Apple has been working on folded devices for some time now as noted in our Flexible Display Archives. Today's patent application marks Apple's fourth flexible display/foldable display patent published in the last 30 days. While Samsung leads Apple in the sheer number of patents regarding future folded devices, there's no doubt that Apple is spending more R&D time on a possible future flexible, bendable and/or foldable smartphone as noted in patent FIGS. 18 and 19 above illustrating a phone in a closed and open state.
Apple describes the device as being able to be folded like a book. Support structures may be formed form an elastomeric material and/or other bendable materials to allow the device to be opened and closed repeatedly.
In making such devices Apple notes some of the equipment that may be used including a physical vapor deposition machine; equipment for applying conductive ink; equipment for depositing and patterning semiconductor thin films; equipment for depositing and patterning metal and dielectric layers: printing equipment: equipment for deposing materials by spraying: dipping, screen printing, pad printing, needle dispensing, or other coating techniques; photolithographic patterning equipment; laser and mechanical patterning equipment; and other equipment for depositing and patterning layers of material for structures such as touch sensor layers and display layers; Equipment may be used to apply hard coatings to opaque and/or transparent plastic layers (flexible and/or rigid plastic) or other layers.

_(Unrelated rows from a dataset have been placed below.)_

/-- A target access of window `w` is outstanding, or an entry of it is held or under a transaction. -/
def Dev.winBusy (d : Dev) (w : Nat) : Bool :=
  d.coh.slices.any (fun x => x.2.trks.any (fun k => d.inWin w k.line) || x.2.wbs.any (fun b => d.inWin w b.line)) ||
    d.coh.dir.any fun x => x.2.st ≠ .u && d.inWin w (lineAtKey x.1 x.2.tag)

/-- Clear the poison marks of the lines that `pick` selects; answers how many (R309). -/
def Dev.clearMarks (d : Dev) (pick : Nat → Bool) : Dev × Nat :=
  let (d, n) := d.coh.dir.foldl (fun (acc : Dev × Nat) x =>
    let e := acc.1.entry x.1
    let line := lineAtKey x.1 e.tag
    if e.poison && pick line then
      let d := (acc.1.count (cTile (x.1 / 16 / 2 ^ 18) 55)).putEntry x.1 (if e.st = .u then Entry.free else { e with poison := false })
      (if e.st = .u then d.released (x.1 / 16 / 2 ^ 18) line else d, acc.2 + 1)
    else acc) (d, 0)
  (List.range 8).foldl (fun (acc : Dev × Nat) t =>
    let gone := (acc.1.slice t).marks.filter fun x => pick x.1
    let d := acc.1.setSlice t { acc.1.slice t with marks := (acc.1.slice t).marks.filter fun x => !pick x.1 }
    (gone.foldl (fun d x => (d.count (cTile t 55)).release t (.line x.1)) d, acc.2 + gone.length)) (d, n)

/-- Drop prefetch buffer lines (R314). -/
def Dev.dropPfBy (d : Dev) (pick : Nat → Bool) : Dev :=
  d.eachSlice fun d t => ((d.slice t).pf.filter fun x => pick x.1).foldl (fun d x => d.dropPf t x.1) d

/-- R295: once no target access of the window is outstanding, its marks and prefetch lines go, and VALID clears. -/
def Dev.destroyEnd (d : Dev) (w : Fin 256) : Dev :=
  match d.walkEnd (.destroy w) with
  | (d, none) => d
  | (d', some _) =>
    if d'.winBusy w.val then
      -- lines taken since by a request already accepted
      if d'.walkBusy then d else d'.walkStart (.destroy w)
    else
      let d := ((d'.clearMarks (d'.inWin w.val)).1.dropPfBy (d'.inWin w.val)).put F.WIN.VALID w.val 0
      ({ d with coh := { d.coh with destroying := d.coh.destroying.erase w.val } }).bgDone 0xC401 w.val .ok []

/-- WINDOW_DESTROY_COMPLETE (R295). -/
def execWindowDestroyComplete (w : Fin 256) (s : State) : Host.Outcome State Fault Refusal :=
  s.upd (s.dev.onDie fun d => d.destroyEnd w)

/-- PREFETCH_CFG (R295). -/
def execPrefetchCfg (r : FoernReq) (s : State) : Host.Outcome State Fault Refusal :=
  s.upd (s.dev.onDie fun d => d.foern r (fmCmd 0xC404) fun h pay d =>
    let w := h.sel.toNat
    let v := le pay 0 4
    if 256 ≤ w || pay.length ≠ 4 || 31 < v || v = 1 then .fail .invalidParam
    else if !d.bit F.WIN.VALID w || !d.bit F.WIN.PREFETCHABLE w then .fail .stateMismatch
    else
      let d := (d.put F.WIN.PF_EN w (v % 2)).put F.WIN.PF_DEPTH w (v / 2)
      .done (if v % 2 = 0 then d.dropPfBy (d.inWin w) else d) (d.stageNow 0x4002 [w * 64]))

/-- Two ranges overlap. -/
def rangesMeet (a n b m : Nat) : Bool := decide (a < b + m) && decide (b < a + n)

/-- R261: a DPA range of host port `p`, in bytes, meets a grant other than `g`, or an aperture other than instance `i`. -/
def Dev.dpaClash (d : Dev) (p : Nat) (g i : Option Nat) (base size : Nat) : Bool :=
  (List.range 32).any (fun j => some j != g && d.bit F.GRANT.VALID (p * 32 + j) &&
      rangesMeet base size (d.get F.GRANT.DPA_BASE (p * 32 + j) * 2 ^ 28) (d.get F.GRANT.SIZE (p * 32 + j) * 2 ^ 28)) ||
    (d.listed F.INS.VALID).any fun j => some j != i && d.bit F.INS.VALID j && d.get F.INS.HOST_PORT j == p &&
      rangesMeet base size (d.apBase j) (d.apSize j)

/-- A grant that R261 does not allow: its size, or a range that passes the DPA space or the fabric address space (R295). -/
def badGrant (dpa size fb : Nat) : Bool :=
  decide (size = 0) || decide (16384 < size) || decide (2 ^ 18 < dpa + size) || decide (2 ^ 24 < fb + size)

/-- R286: window `w` no longer meets R257 or R259, or overlaps a lower-numbered window. -/
def Dev.winBad (d : Dev) (w : Nat) : Bool :=
  let tg (j : Nat) := d.get F.WIN.TEDGE (w * 16 + j)
  decide (14 < d.get F.WIN.SIZE w) || decide (d.winBase w % d.winSize w ≠ 0) ||
    (List.range w).any (fun v => d.bit F.WIN.VALID v && d.touchesWin v (d.winBase w) (d.winSize w)) ||
    (List.range (d.winWays w)).any fun j =>
      (d.bit F.TIL_ROUTE.VALID (tg j) && !d.bindTarget (tg j)) ||
        d.ldBound (tg j) (d.get F.WIN.TLD_ID (w * 16 + j)) (d.bit F.WIN.TLD_VALID (w * 16 + j))

/-- R286: grant `k` (port × 32 + index) no longer meets R261, or overlaps a lower-numbered grant of its port. -/
def Dev.grantBad (d : Dev) (k : Nat) : Bool :=
  let p := k / 32
  let dpa := d.get F.GRANT.DPA_BASE k
  let size := d.get F.GRANT.SIZE k
  badGrant dpa size (d.get F.GRANT.FBASE k) ||
    (List.range (k % 32)).any (fun j => d.bit F.GRANT.VALID (p * 32 + j) &&
      rangesMeet dpa size (d.get F.GRANT.DPA_BASE (p * 32 + j)) (d.get F.GRANT.SIZE (p * 32 + j))) ||
    (d.listed F.INS.VALID).any fun j => d.bit F.INS.VALID j && d.get F.INS.HOST_PORT j == p &&
      rangesMeet (dpa * 2 ^ 28) (size * 2 ^ 28) (d.apBase j) (d.apSize j)

/-- R286: at Bring-up every window and grant is checked; one that fails is logged and made invalid.
DEDUCED, unsafe: log entry 25. -/
def Dev.checkWindows (d : Dev) : Dev :=
  let d := (d.listed F.WIN.VALID).foldl (fun d w =>
    if d.bit F.WIN.VALID w && d.winBad w then
      (d.put F.WIN.VALID w 0).cohFault .windowCfg F.DIR_ERR.WINDOW_CFG 0 0 w
    else d) d
  (d.listed F.GRANT.VALID).foldl (fun d k =>
    if d.bit F.GRANT.VALID k && d.grantBad k then
      (d.put F.GRANT.VALID k 0).cohFault .windowCfg F.DIR_ERR.WINDOW_CFG (k / 256) 0 (k % 32 + k / 32 * 256 + 2 ^ 16)
    else d) d

/-- WINDOW_GRANT. The limits on a range are those of a grant being set. -/
def execWindowGrant (r : FoernReq) (s : State) : Host.Outcome State Fault Refusal :=
  s.upd (s.dev.onDie fun d => d.foern r (fmCmd 0xC405) fun h pay d =>
    let p := h.sel.toNat
    let g := le pay 0 1
    let fl := le pay 1 1
    let home := le pay 2 2
    let dpa := le pay 4 4
    let size := le pay 8 4
    let fb := le pay 12 4
    let k := p * 32 + g
    let valid := decide (fl % 2 = 1)
    let bad := badGrant dpa size fb || fl = 3
    if 64 ≤ p || !d.isHost p || pay.length ≠ 16 || 31 < g || 7 < fl || 4095 < home || (valid && bad) then .fail .invalidParam
    else if valid then
      if d.dpaClash p (some g) none (dpa * 2 ^ 28) (size * 2 ^ 28) then .fail .stateMismatch
      else
        let d := (((d.putWord .GRANT0 k (fl + home * 8)).putWord .GRANT1 k dpa).putWord .GRANT2 k size).putWord .GRANT3 k fb
        .done d (d.stageNow 0x4003 ((List.range 4).map fun j => 4 * k + j))
    else
      let lo := d.get F.GRANT.FBASE k * 2 ^ 22
      let hi := if d.bit F.GRANT.VALID k && d.bit F.GRANT.LOCAL k then lo + d.get F.GRANT.SIZE k * 2 ^ 22 else lo
      let d := d.put F.GRANT.VALID k 0
      .bg k (d.walkStart (.revoke (Fin.ofNat 64 p) (Fin.ofNat 32 g) lo hi)) (d.stageNow 0x4003 [4 * k]))

/-- Host port `p` still holds lines of a revoked range through grants, or a request that decoded before still runs, and no grant
covers the line anew (R284). -/
def Dev.revokeLeft (d : Dev) (p lo hi : Nat) : Bool :=
  let free (line : Nat) : Bool := decide (lo ≤ line) && decide (line < hi) && !(List.range 32).any fun j =>
    let k := p * 32 + j
    let base := d.get F.GRANT.FBASE k * 2 ^ 22
    d.bit F.GRANT.VALID k && decide (base ≤ line) && decide (line < base + d.get F.GRANT.SIZE k * 2 ^ 22)
  let mine (m : Msg) : Bool := m.src == d.edgeOf p && m.inst.isNone && free (lineOf m.addr.toNat) &&
    match m.op with | .rdS | .rdA | .invA => true | _ => false
  d.coh.dir.any (fun x => x.2.inst.isNone && x.2.holds p && free (lineAtKey x.1 x.2.tag)) ||
    d.sw.pipe.any (fun x => x.port.val == p && mine x.m) ||
    d.coh.slices.any fun x => x.2.q.any (fun o => mine o.m) || x.2.p.any (fun o => mine o.m) ||
      x.2.parked.any (fun o => mine o.2.m) || x.2.trks.any fun k => !k.done && k.job = .demand && mine k.op.m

A hard coating may, for example, form an anti-scratch layer. The hard coating may be formed from silicon nitride, metal nitride, titanium nitride, silicon oxide, metal oxide, diamond-like coating material, or other material with abrasion resistance.

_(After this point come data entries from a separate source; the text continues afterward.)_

/-- Two valid entries overlap. -/
def xentsClash : List XEnt → Bool
  | [] => false
  | e :: l => (XEnt.valid e && l.any fun x => XEnt.valid x && rangesMeet e.off e.size x.off x.size) || xentsClash l

/-- A breach of R365 by a table. -/
def Dev.xlateBad (d : Dev) (ap : Nat) (es : List XEnt) : Bool :=
  es.any (xentBad ap) || xentsClash es || es.any fun e => XEnt.valid e && XEnt.coh e && !d.rangeWin (XEnt.base e) (XEnt.len e)

/-- Every target of window `w` sits on a target port of tile `t`. -/
def Dev.winLocal (d : Dev) (t w : Nat) : Bool :=
  (List.range (d.winWays w)).all fun j =>
    match d.route (BitVec.ofNat 12 (d.get F.WIN.TEDGE (w * 16 + j))) with
    | .port p => d.isTarget p && p / 8 == t
    | _ => false

/-- The bytes that two ranges share. -/
def shared (a n b m : Nat) : Nat := min (a + n) (b + m) - max a b

/-- R366: the range lies in windows of targets of tile `t`, or in fold windows of its engine. -/
def Dev.rangeLocal (d : Dev) (t base size : Nat) : Bool :=
  let ws := (List.range 256).filter fun w => d.bit F.WIN.VALID w && d.winLocal t w
  let fs := (List.range 64).filter fun k => d.get F.FOLD.STATE (t * 64 + k) != 0
  let a := ws.foldl (fun a w => a + shared base size (d.winBase w) (d.winSize w)) 0
  let b := fs.foldl (fun a k => a + shared base size (d.foldBase (t * 64 + k)) (d.get F.FOLD.LINES (t * 64 + k) * 64)) 0
  a + b == size

/-- R366: the size class, true for W. -/
def Dev.insClass (d : Dev) (p trk : Nat) (es : List XEnt) : Bool :=
  decide (512 < trk) || es.any fun e => XEnt.valid e && (XEnt.coh e || !XEnt.here e || !d.rangeLocal (p / 8) (XEnt.base e) (XEnt.len e))

/-- Write a table into instance `i`: its entries, XCOUNT, COH and the class. -/
def Dev.putXlate (d : Dev) (i : Nat) (es : List XEnt) : Dev :=
  let d := (List.range 64).foldl (fun d k =>
    let e := es.getD k []
    let j := i * 64 + k
    (((d.putWord .XLATE0 j (e.getD 0 0)).putWord .XLATE1 j (e.getD 1 0)).putWord .XLATE2 j (e.getD 2 0)).putWord .XLATE3 j (e.getD 3 0)) d
  let d := (d.put F.INS.XCOUNT i es.length).put F.INS.COH i (if es.any fun e => XEnt.valid e && XEnt.coh e then 1 else 0)
  d.put F.INS.CLASS i (if d.insClass (d.get F.INS.HOST_PORT i) (d.get F.INS.Q_TRK i) es then 1 else 0)

/-- The table of instance `i`. -/
def Dev.xlateOfIns (d : Dev) (i : Nat) : List XEnt :=
  (List.range (d.get F.INS.XCOUNT i)).map fun k =>
    let j := i * 64 + k
    [d.word .XLATE0 j, d.word .XLATE1 j, d.word .XLATE2 j, d.word .XLATE3 j]

/-! ### Pools (R367, R390, R397) -/

/-- Quotas of an instance: TRK, HOLD, CELLS, FOLDS, DIR. -/
structure Quotas where
  trk   : Nat
  hold  : Nat
  cells : Nat
  folds : Nat
  dir   : Nat
  deriving DecidableEq, Repr

/-- The reserved counts of every pool. -/
def Dev.reserved (d : Dev) : Quotas :=
  let is := (d.listed F.INS.VALID).filter fun i => d.bit F.INS.VALID i
  let sum (f : Fld) : Nat := is.foldl (fun a i => a + d.get f i) 0
  let transit := (d.listed F.POL.TRANSIT).foldl (fun a i => a + if d.bit F.POL.TRANSIT i then d.get F.POL.HOLD_MAX i else 0) 0
  { trk := sum F.INS.Q_TRK, hold := sum F.INS.Q_HOLD + transit, cells := sum F.INS.Q_CELLS, folds := sum F.INS.Q_FOLDS,
    dir := sum F.INS.Q_DIR }

/-- Whether every pool can give a quota. -/
def Dev.poolsGive (d : Dev) (q : Quotas) : Bool :=
  let r := d.reserved
  decide (r.trk + q.trk ≤ d.get F.INS_POOL_TRK.SIZE) && decide (r.hold + q.hold ≤ d.get F.INS_POOL_HOLD.SIZE) &&
    decide (r.cells + q.cells ≤ d.get F.INS_POOL_CELLS.SIZE) && decide (r.folds + q.folds ≤ d.get F.INS_POOL_FOLDS.SIZE) &&
    decide (r.dir + q.dir ≤ d.get F.INS_POOL_DIR.SIZE * 16)

/-- A quota out of the range of R367, with whether an entry is COHERENT. -/
def Quotas.bad (q : Quotas) (coh : Bool) : Bool :=
  q.trk = 0 || 16384 < q.trk || q.hold = 0 || 4096 < q.hold || q.cells < 3 || 65536 < q.cells || 64 < q.folds ||
    4194304 < q.dir || (coh && q.dir < 16)

/-- The lowest free VF of host port `p`'s window device, less 1 (R370). -/
def Dev.freeVf (d : Dev) (p : Nat) : Option Nat :=
  let used := ((d.listed F.INS.VALID).filter fun i => d.bit F.INS.VALID i && d.get F.INS.HOST_PORT i == p).map fun i => d.get F.INS.VF i
  (List.range 256).find? fun v => !used.contains v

Folded and Wraparound Glass iPhone Designs
In the illustrative configuration of FIG. 14 below we're able to see a display and/or touch layers that may have curved shapes that match the curved profiles of curved sidewalls 12-4 and 12-1.
Illustrative device 10 of FIG. 15 noted above has a downward facing planar touch sensor such as touch sensor layer #32-2 and has an upwards facing touch sensor layer with curved sidewall portions such as touch sensor layer #32-1.
The front wall #12-6 and sidewalls #12-4 and #12-1 may be transparent and may, if desired, be formed from an integral member (e.g., a unitary glass layer, etc.) with a planar center portion (forming wall 12-6) and curved edge portions (forming curved sidewalls 12-4 and 12-1).
Electrical components #404 may be housed in the interior cavity of the device that is enclosed by the enclosure walls. Molding equipment may be used to mold transparent glass, transparent sapphire, transparent plastic, or other transparent materials (e.g., under heat and pressure). The equipment may be used to form walls with integral curved edges and other structures.
Device Designs with Angled Glass & Folding Hinges
Apple's patent FIG. 27 illustrates a side view of a device with two flex points, with FIG 28 with three flex points. Apple's patent FIGS. 29, 30 and 31 illustrate a portion of flexible device with hinge regions. Specifically, FIG. 31 is a cross-sectional side view of a flexible electronic device hinge region having mating structural members that rotate with respect to each other about a pivot structure such as a pin to form a hinge.
Apple filed patent application 20160357318 in May 2016. Considering that this is a patent application, the timing of such a product to market is unknown at this time.